You can see the gory details of Hyatt’s fix in r31338. I helped him out with the test case for this, and for a while he thought his code was broken because I sent him a test that showed red boxes when it passes. Kids, never do this in your browser tests. Green for pass, red for fail.

Bug 6: Kerning

The final bug was support for kerning. It was pretty easy to add support to the SVG DOM for the <hkern> element, and to build up a vector of kerning pairs. What was tricky was storing enough info to decide when a kerning pair applied, and the match algorithm to help determine applicability. Kerning pairs can be specified in two ways in the SVG spec, by Unicode value or glyph name.

Darin was looking over my shoulder as I was reading the spec, because I hoped for his help on part of this, the matching algorithm. It was at this point we realized the test had a bug. It had an <hkern> element with a u1 attribute of “EE”, and expected that kerning to apply. But that’s neither a comma-separated sequence of characters nor a Unicode range, which is the syntax the SVG 1.1 spec for <hkern> elements requires. This meant that you couldn’t possibly pass this test without violating the SVG spec. I let Acid3 editor Ian Hickson know right away, and confirmed the error with Cameron, the original author of test 79. While they mulled over how to fix the test (Ian has been very responsive to fixing the few errors that crept into this very complex test), Darin and I continued to work on the final bug.

At last, we managed to pass around the glyph info and apply the matching correctly. We decided to handle the full complexity of the SVG spec for this, even though we could have cut corners just to pass the test, since it didn’t test every possible form of kerning pair. In the meantime, Ian had fixed the bug in the test and blogged about it. At last I saw the 100/100 on my screen for the first time. Everyone egged me on to commit but I insisted on getting the patch reviewed and creating a regression test, cause on WebKit that is how we roll. Finally with r31342 we had a score of 100/100, available to the public. And the rest is history.

By Way of Contrast

As you can see, this test was pretty rigorous, and we did a lot of hard work to make it pass. We fixed a lot of bugs, ranging from basic to obscure and easy to advanced. We didn’t have code just lying around that got us most of the way there.

Not all of the tests on Acid3 were equally stringent. Tests 75 and 76 are SVG Animation tests, contributed by Erik Dahlström. We had the beginnings of an implementation of this feature, but it was fairly incomplete and we had it disabled with ifdefs, and had chosen not to ship it in past releases. We believe in incremental development of new features, so we were prepared to turn it on and fix the bugs needed to pass the tests. We thought this would take a lot of extra work. To our surprise, it turned out that the first few of the changes we made on top of the old code were enough to pass the two SVG animation tests.

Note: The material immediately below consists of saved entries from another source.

-- ==== Sys2Proof/Word.lean ====
section
/-! DEFINITION. Word.lean: the widths the manual gives (R8, R9), and one finite map with a canonical form (`Sparse`),
which holds memory, register files and every table of the machine. -/
namespace Sys2Proof

/-- One byte of memory. -/
abbrev Byte := BitVec 8
/-- One 32-bit register (R8). -/
abbrev Word := BitVec 32
/-- A 64-bit value: a register pair, an address, an instruction word (R8, R301). -/
abbrev DWord := BitVec 64
/-- A register field of an instruction word (R301). -/
abbrev RegIx := BitVec 9

/-- A finite map from numbers to values, as a list of (key, value) pairs: keys strictly rising, and no pair whose value
is what an unlisted key reads as. -/
abbrev Sparse (α : Type) := List (Nat × α)

/-- The value at key `k`; `d` is what an unlisted key reads as. -/
def Sparse.get {α : Type} (d : α) : Sparse α → Nat → α
  | [], _ => d
  | (k', v) :: m, k => if k = k' then v else Sparse.get d m k

/-- Remove key `k`. -/
def Sparse.del {α : Type} (m : Sparse α) (k : Nat) : Sparse α := m.filter fun p => p.1 != k

/-- Insert the pair (k, v) in its place. -/
def Sparse.ins {α : Type} (k : Nat) (v : α) : Sparse α → Sparse α
  | [] => [(k, v)]
  | (k', v') :: m => if k < k' then (k, v) :: (k', v') :: m else (k', v') :: Sparse.ins k v m

/-- Put the pair (k, v), whatever v is. -/
def Sparse.put {α : Type} (m : Sparse α) (k : Nat) (v : α) : Sparse α := Sparse.ins k v (Sparse.del m k)

/-- Write `v` at key `k`; writing the unlisted value removes the entry, so the form stays canonical. -/
def Sparse.set {α : Type} [DecidableEq α] (d : α) (m : Sparse α) (k : Nat) (v : α) : Sparse α :=
  if v = d then Sparse.del m k else Sparse.put m k v

/-- The canonical form: keys strictly rising, no entry equal to the unlisted value. -/
def Sparse.wf {α : Type} [DecidableEq α] (d : α) : Sparse α → Bool
  | [] => true
  | (k, v) :: m => decide (v ≠ d) && (match m with | [] => true | (k', _) :: _ => decide (k < k')) && Sparse.wf d m

/-- The numbers 0 to 31: the lanes of a group (R1). -/
def lanes32 : List Nat := List.range 32

end Sys2Proof
end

Antti checked these fixes in, but we don’t think our pre-existing incomplete implementation is truly satisfactory, and it probably wouldn’t be a good idea to ship it as-is in a major public release. We’re not yet satisfied with this code, but it’s a good step forward for our open development trunk.

Thanks

In the end, the main thing that surprised me about Acid3 was how fun it was. Back when Acid2 was all the rage, Hyatt did pretty much all the fixes himself, so the rest of us didn’t have a chance to get into the spirit as much. But Acid3, and the slightly silly competitive atmosphere around it makes Web standards fun.

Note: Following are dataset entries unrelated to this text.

-- ==== Sys2Proof/Syntax.lean ====
section
/-! DEFINITION. Syntax.lean: the one inductive `Instr`, a constructor for every row of spec/opcode_table.json. The table
has two kinds of rows: the words of the Epsia instruction set (files 14 to 18), and the events of the device's own agents
and of the outside world (files 01 to 13), which have no encoding and reach the machine through its agenda. -/
namespace Sys2Proof

/-- The operation types of groups 0x0 and 0x1, in the order of V[3:0] (R303). -/
inductive IntTy where
  | s32 | n32 | s64 | n64 | s16 | n16 | s8 | n8 | b32
deriving DecidableEq, Repr

/-- The four binary formats, in the order of V[4:3] (R303, R210). -/
inductive Fmt where
  | f16 | bf16 | f32 | f64
deriving DecidableEq, Repr

/-- The rounding direction of a word: the RM field of %fpctl, or one it names (R303). -/
inductive Dir where
  | rm | rne | rtz | rup | rdn | rna
deriving DecidableEq, Repr

/-- The fields every full-form word carries (R301): guard, guard negate, stall count, retain. -/
structure Hdr where
  gp : BitVec 3
  gn : Bool
  stall : BitVec 4
  ret : BitVec 2
deriving DecidableEq, Repr

/-- The last source of a word of groups 0x0, 0x1, 0x4 to 0x7 (R303, R304): a v register, an immediate, a g register, a g
register of a U-form word, or a literal, of a vector word or of a U-form word. -/
inductive Src where
  | v (r : RegIx)
  | imm (i : BitVec 9)
  | g (r : RegIx)
  | u (r : RegIx)
  | lit (x : DWord)
  | litU (x : DWord)
deriving DecidableEq, Repr

/-- A source of a `kind` field (R397, R405): a v register, the immediate sext(C, 9), a g register. -/
inductive Kind where
  | v (r : RegIx)
  | imm (i : BitVec 9)
  | g (r : RegIx)
deriving DecidableEq, Repr

/-- ISETP comparisons in the order of B[2:0] (R331). -/
inductive Cmp where
  | eq | ne | lt | le | gt | ge
deriving DecidableEq, Repr

/-- Predicate combiners (R331, R361). -/
inductive BoolOp where
  | and | or | xor
deriving DecidableEq, Repr

/-- FSETP comparisons in the order of B[3:0] (R361). -/
inductive FCmp where
  | eq | ne | lt | le | gt | ge | num | nan | equ | neu | ltu | leu | gtu | geu
deriving DecidableEq, Repr

/-- SHFL modes in the order of B[1:0] (R341). -/
inductive ShflMode where
  | idx | rot | xor | shd
deriving DecidableEq, Repr

/-- LSWAP types in the order of MOD[4:3] (R342). -/
inductive SwapTy where
  | b32 | s32 | f32 | f16
deriving DecidableEq, Repr

/-- VOTE modes in the order of MOD[2:0] (R343). -/
inductive VoteMode where
  | mask | count | some | every | same
deriving DecidableEq, Repr

/-- REDUX operations in the order of MOD[2:0] (R344). -/
inductive ReduxOp where
  | add | adds | min | max | and | or | xor | scan
deriving DecidableEq, Repr

/-- A direct branch target (R347, R348): a 27-bit word offset, or a literal. -/
inductive Target where
  | rel (off : BitVec 27)
  | abs (x : DWord)
deriving DecidableEq, Repr

/-- The operand of SLEEP and STEP (R347). -/
inductive Amount where
  | imm (i : BitVec 9)
  | g (r : RegIx)
  | lit (x : DWord)
deriving DecidableEq, Repr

Web standards can often seem boring compared to super fast performace, whizzy new features, and even the basic Web compatibility work of making sites work properly. Interoperability is critical to the Web as an open platform, but it can be difficult to explain to regular users why it’s so important. The Acid tests make web standards fun, for browser developers, for Web designers, and for regular users. Whatever the intrinsic value of the tests may be, I think we should all thank Ian Hickson and all the test contributors.

I’d also like to thank Opera for giving us some serious competition and making this a real horse race. We have huge respect for their developers and all the work they do on Web standards.